Inner Light

This shows the action of a hyperbolic Möbius transformation on the Riemann sphere. Specifically, the north and south poles are fixed points, and every other point is moving away from the north pole and towards the south pole.

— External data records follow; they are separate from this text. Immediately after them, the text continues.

/-! REFUSED_BUDGET and FAULT. -/

/-- CHAN_ON would reserve less than 4.5 W (R226). -/
def State.refusedBudget (s : State) (c : Command) : Bool :=
  c.op == .chanOn && isPort (c.p 0) && !(s.chan (c.p 0)).state.conducts && (s.reserve (c.p 0) true).isNone

/-- A fault state that forbids CHAN_ON (R222, R225, R227, R331, Table 13-2). -/
def State.chanFaulted (s : State) (ch : Nat) : Bool :=
  let x := s.chan ch
  !x.state.conducts && (x.state == .retryWait || x.refused || x.comparator || s.sbOff || (isPort ch && !s.railUp 0))

/-- The subject is in a state that forbids the action. A PD_MODE_ENTER with object position 0, which names no mode, answers FAULT:
the spec gives p4 no range (DESIGN CHOICE, log 100). -/
def State.faultNow (s : State) (c : Command) : Bool :=
  let p0 := c.p 0
  let q := s.port p0
  let noContract := !q.explicit || q.pd.fallback
  match c.op with
  | .chanOn => s.chanFaulted p0
  | .pdRenegotiate => !s.pdOn p0 || !q.pd.vsafe
  | .pdHardReset => !q.attached || !(s.chan p0).state.conducts || !s.pdOn p0
  | .pdVdmSend => noContract || (c.p 1 != 0 && !q.vconn)
  | .pdModeEnter => noContract || c.p 4 == 0
  | .pdModeExit => q.pd.mode.isNone
  | .twiRecover => !s.segEnabled p0
  | .cfgApply => s.slotsValid == 0
  | _ => false

/-! The order of the checks (R64). -/

/-- The first status of Table 03-4 whose condition holds, if one does. -/
def State.refusal (s : State) (cl : Client) (c : Command) : Option Status :=
  if s.wrongMode c then some .wrongMode
  else if s.stale c then some .stale
  else if s.foreignWrite cl c then some .busySubject
  else if s.badIndex c then some .badIndex
  else if s.badParameter cl c then some .badParameter
  else if s.dieAbsent c then some .dieAbsent
  else if s.resettingNow c then some .resetting
  else if s.lockedNow cl c then some .locked
  else if s.busyNow c then some .busySubject
  else if s.refusedPolicy cl c then some .refusedPolicy
  else if s.refusedBudget c then some .refusedBudget
  else if s.faultNow c then some .fault
  else none

/-! What a command answers when no check refuses it (Table 03-6). -/

/-- A command that starts an operation answers PENDING. -/
def State.success (s : State) (c : Command) : Status :=
  match c.op with
  | .reset => if c.p 0 = 0 then .done else .pending
  | .paramCommit => if c.p 0 = 1 ∨ s.prm.staged = [] then .done else .pending
  | .portReset | .portSuspend | .portResume | .pdRenegotiate | .pdHardReset | .pdVdmSend | .pdModeEnter | .pdModeExit
  | .twiXfer | .twiRecover | .cfgWriteBegin | .cfgWriteCommit | .cfgApply | .testRun | .holdTapTest => .pending
  | _ => .done

/-- The reply of LEDGER_READ (R329, R330). -/
def State.ledgerReply (s : State) (source count first : Nat) : List Byte :=
  match source with
  | 0 =>
    let held := s.led.ring.reverse.filter fun e => atOrAfter first (lsn64 s.led.boot e.count).toNat
    recordReply ((held.take count).map (·.bytes s.led.boot))
  | 1 => recordReply (((s.led.q61.dropWhile fun r => r.slot != first).take count).map (·.bytes s.led.boot))
  | 2 => recordReply (((s.led.q62.dropWhile fun m => m.slot != first).take count).map (·.bytes))
  | 3 => recordReply (pickEntries s.retainedEntries first count)
  | _ => recordReply (pickEntries s.tailEntries first count)

/-- The reply of TWI_ATTN_READ (R256). -/
def State.attnReply (s : State) (seg item tag : Nat) : List Byte :=
  let g := s.seg seg
  let give := fun (tag : Nat) (st : Nat) (l : List Byte) => b16 l.length ++ b16 tag ++ b8 st ++ l
  match item with
  | 0 => give 0xFFFF 0 (g.mailbox.getD [])
  | 1 =>
    match g.attn with
    | some (st, l) => give 0xFFFF (if st = 0 then Status.done.code else Status.fault.code) l
    | none => give 0xFFFF 0 []
  | _ =>
    match g.resultOf tag with
    | some r => give r.tag.toNat r.status.code r.bytes
    | none => []
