-- ==== Sys2Proof/Machine/Dispatch.lean ====
section
/-! DEFINITION. The dispatch: one arm for each row of spec/opcode_table.json. -/

namespace Sys2Proof.Machine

Under stereographic projection, this simply corresponds to scaling the complex plane. So in fact what I'm doing in the animation is scaling a bunch of concentric circles in the plane, then mapping them to the sphere by inverse stereographic projection. Specifically, I have circles of radii $1, 5/4, 3/2, \dots , 30$ that I'm linearly interpolating between, as well as circles of all reciprocal radii. Under inverse stereographic projection these gives circles of latitude that are steadily moving south.

Here's the code:

InverseStereo3D[{x_, y_}] := {2 x/(1 + x^2 + y^2), 2 y/(1 + x^2 + y^2), (1 - x^2 - y^2)/(1 + x^2 + y^2)};

With[{n = 100, th = .02, d = 1/4, viewpoint = 5 {1, 0, 1/4}, 
  cols = RGBColor /@ {"#41506B", "#35BCBF", "#263849"}},
 Manipulate[
  Graphics3D[
   {Table[
     Tube[
      Table[
       InverseStereo3D@((r + s) {Cos[θ],  Sin[θ]}), {θ, 0, 2 π, 2 π/n}],
      th],
     {r, 1, 30, d}],
    Table[
     Tube[
      Table[
       InverseStereo3D@(1/(r - s) {Cos[θ], Sin[θ]}), {θ, 0, 2 π, 2 π/n}],
      th],
     {r, 1 + d, 30, d}]},
   PlotRange -> 1.1, ViewAngle -> π/13, SphericalRegion -> True, 
   ImageSize -> 540, Boxed -> False, ViewPoint -> viewpoint, Background -> cols[[-1]],
   Lighting -> {{"Point", cols[[1]], {0, 0, .9}}, {"Point", cols[[2]], {0, 0, -1}}, {"Ambient", cols[[-1]], viewpoint}}],
  {s, 0, d}]
 ]